2.2 Evolution of Machine Learning in Plant Disease Detection

With the rise of machine learning in the early 2000s, the reliance on handcrafted features gave way to
more automated approaches. Machine learning models like Support Vector Machines (SVM), k-Nearest
Neighbors (k-NN), and Random Forest (RF) became popular in plant disease classification. These models
were capable of handling moderately sized datasets and were faster in deployment than manual methods.
However, their effectiveness still relied heavily on extracting the right features from the image.
The performance of these machine learning algorithms was limited by their sensitivity to environmental
conditions and their inability to automatically learn and extract deep hierarchical features from the input
images. As a result, while these models outperformed manual inspection methods, they often required
significant preprocessing and did not generalize well across different datasets or plant species.

Deep learning, particularly CNNs, revolutionized image classification tasks across various fields,
including medical imaging, facial recognition, and object detection. CNNs are particularly well-suited for
image-based plant disease detection due to their ability to automatically learn spatial hierarchies of
features from raw input data. CNNs can capture subtle differences in disease symptoms, enabling them to
outperform traditional machine-learning models that rely on handcrafted features.

CNNs consist of multiple layers of convolutions, pooling, and fully connected layers that progressively
learn different levels of abstraction from the input image. This ability to learn from raw pixel data allows
CNNs to handle the complexity and variability of plant disease images, making them ideal for large-scale
agricultural applications.

Mohanty et al. (2016) demonstrated the power of CNNs for plant disease detection using the PlantVillage
dataset, a comprehensive collection of plant images covering 14 crop species and 26 diseases. Their
CNN-based model achieved an accuracy of 99.35%, significantly outperforming traditional machine
learning methods. The study highlighted the potential of CNNs for real-time, high-accuracy plant disease
diagnosis.

2.3 CNN Architectures and Their Impact on Performance


Different CNN architectures have been employed for plant disease detection, each offering unique
strengths. Early architectures like AlexNet and LeNet have been used for basic plant disease detection
tasks. However, more advanced architectures like VGGNet, ResNet, and DenseNet have shown improved
performance in terms of accuracy and computational efficiency. The depth of these architectures allows
them to learn more complex patterns and features from plant disease images.
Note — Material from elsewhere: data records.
@[simp] theorem State.store_accepts (s : State) (a : Nat) (bs : List Byte) : (s.store a bs).accepts = s.accepts := rfl
@[simp] theorem State.respond_accepts (s : State) (c : RspCode) (d : RspData) : (s.respond c d).accepts = s.accepts := rfl
@[simp] theorem State.emit_accepts (s : State) (b : Byte) (l : Bool) : (s.emit b l).accepts = s.accepts := rfl
@[simp] theorem State.raise_accepts (s : State) (e : BlockError) : (s.raise e).accepts = s.accepts := rfl
@[simp] theorem State.tick_accepts (s : State) : (s.tick).accepts = s.accepts := rfl
@[simp] theorem State.takeCommand_accepts (s : State) : (s.takeCommand).accepts = s.accepts := rfl
@[simp] theorem State.takeAnswer_accepts (s : State) : (s.takeAnswer).accepts = s.accepts := rfl
@[simp] theorem State.advance_accepts (s : State) : (s.advance).accepts = s.accepts := rfl

/-! The level of `rst` depends on `rstPins` alone. -/

@[simp] theorem State.store_rst (s : State) (a : Nat) (bs : List Byte) : (s.store a bs).rst = s.rst := rfl
@[simp] theorem State.respond_rst (s : State) (c : RspCode) (d : RspData) : (s.respond c d).rst = s.rst := rfl
@[simp] theorem State.emit_rst (s : State) (b : Byte) (l : Bool) : (s.emit b l).rst = s.rst := rfl
@[simp] theorem State.raise_rst (s : State) (e : BlockError) : (s.raise e).rst = s.rst := rfl
@[simp] theorem State.takeCommand_rst (s : State) : (s.takeCommand).rst = s.rst := rfl
@[simp] theorem State.takeAnswer_rst (s : State) : (s.takeAnswer).rst = s.rst := rfl
@[simp] theorem State.becomeReady_rst (s : State) : (s.becomeReady).rst = s.rst := rfl
@[simp] theorem State.startTransmission_rst (s : State) : (s.startTransmission).rst = s.rst := rfl
@[simp] theorem State.advance_rst (s : State) : (s.advance).rst = s.rst := rfl
@[simp] theorem State.endTransmission_rst (s : State) : (s.endTransmission).rst = s.rst := rfl
@[simp] theorem State.withdrawResponses_rst (s : State) (n : Nat) : (s.withdrawResponses n).rst = s.rst := rfl
@[simp] theorem takeReset_rst (s : State) : (takeReset s).rst = s.rst := rfl

end Sys2Proof.Machine
end

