-- ==== Sys2Proof/Tests/Slice0.lean ====
section
/-! SUPPORT. Tests: the checks refuse an ill-formed term each, words written out from the spec decode, one step of each
command and event, and for each statement with hypotheses a state and operands that meet them. Expected values come from
95_test_vectors.md, whose entry each test names. -/
namespace Sys2Proof.Tests

open Sys2Proof.Machine Sys2Proof.Safety

/-! Small states. -/

def cfg11 : Config := { width := 1, height := 1 }
def cfg21 : Config := { width := 2, height := 1 }
def cfg22 : Config := { width := 2, height := 2 }
def cfg34 : Config := { width := 3, height := 4 }
def cfgWide : Config := { width := 21845, height := 1 }
def cfgTall : Config := { width := 1, height := 21845 }

/-- A Ready block with the given bytes written. -/
def readyOf (c : Config) (m : Memory) : State := { State.resetOf c with encState := .ready, frame := m }

/-- The 3 by 4 block of 95_test_vectors.md 2.4 and 2.6, its header written. -/
def ready34 : State := readyOf cfg34 [(0, 0x00), (1, 0x00), (2, 0x00), (3, 0x24)]

/-- The 1 by 1 block of 95_test_vectors.md 2.7. -/
def ready11 : State :=
  readyOf cfg11 [(0, 0x00), (1, 0x00), (2, 0x00), (3, 0x03), (4, 0x2E), (5, 0x00), (6, 0x00)]

/-- `ready11` with the byte at address `k` on offer, and the sink's coming pins. -/
def sending11 (k : FrameIdx) (ps : List SinkPins) : State :=
  { ready11 with txActive := true, txIdx := k, sinkPins := ps }

def acceptPins : SinkPins := { ready := true, fail := false }
def waitPins : SinkPins := { ready := false, fail := false }
def failPins : SinkPins := { ready := false, fail := true }
def bothPins : SinkPins := { ready := true, fail := true }

/-- A transmission with the sink ready and a command presented, at the edge of a reset. -/
def resetting11 : State := { sending11 3 [acceptPins] with rstPins := [true], cmdQueue := [0#68] }

/-- `ready11` with command words presented. -/
def presenting11 (ws : List CmdWord) (ps : List SinkPins) : State := { ready11 with cmdQueue := ws, sinkPins := ps }

/-- A step whose own edge has no reset and whose response's edge has one. -/
def cutting (s : State) : State := { s with rstPins := [false, true] }

/-- Something read off the next state, if there is one. -/
def onNext {α : Type} (o : Host.Outcome State Fault Refusal) (f : State → α) : Option α :=
  match o with
  | .next s => some (f s)
  | .fault _ | .refused _ => none

theorem noReset_nil {s : State} (h : s.rstPins = []) : NoReset s := by simp [NoReset, h]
VGGNet: VGGNet, known for its simplicity and depth, has been used in several plant disease
classification studies. Its use of small (3x3) convolutional filters allows it to capture fine details in plant
images, making it suitable for identifying subtle disease symptoms.

Too et al. (2019) used a modified VGG16 model for tomato disease detection. They reported an accuracy
of 98.61%, emphasizing the role of deep architectures in enhancing disease classification performance.

ResNet: Residual Networks (ResNet) introduced the concept of skip connections to address the vanishing
gradient problem in deep networks. This architecture has proven particularly effective in plant disease
detection due to its ability to train deeper networks without the risk of performance degradation.

Chen et al. (2020) applied ResNet50 for the detection of multiple plant diseases, achieving 98.76%
accuracy. The use of skip connections helped the model generalize well across different plant species and
disease types.
DenseNet: DenseNet, which connects each layer to every other layer, enhances feature propagation and
reduces the risk of vanishing gradients. This architecture has been applied to complex plant disease
datasets with promising results.

Zhang et al. (2021) used DenseNet to classify diseases in apple and peach trees, achieving over 97%
accuracy across different datasets.

Fig 2.1 - Comparison of accuracy in data prediction of different CNN Models

2.4 Challenges in CNN-Based Plant Disease Detection

While CNNs have significantly advanced the field of plant disease detection, several challenges remain:

Intra-class variability: Within the same disease class, there can be significant variations in how the
disease manifests, depending on the stage of infection, lighting conditions, and environmental factors.
This can make it difficult for CNNs to learn consistent patterns across all samples of a particular disease.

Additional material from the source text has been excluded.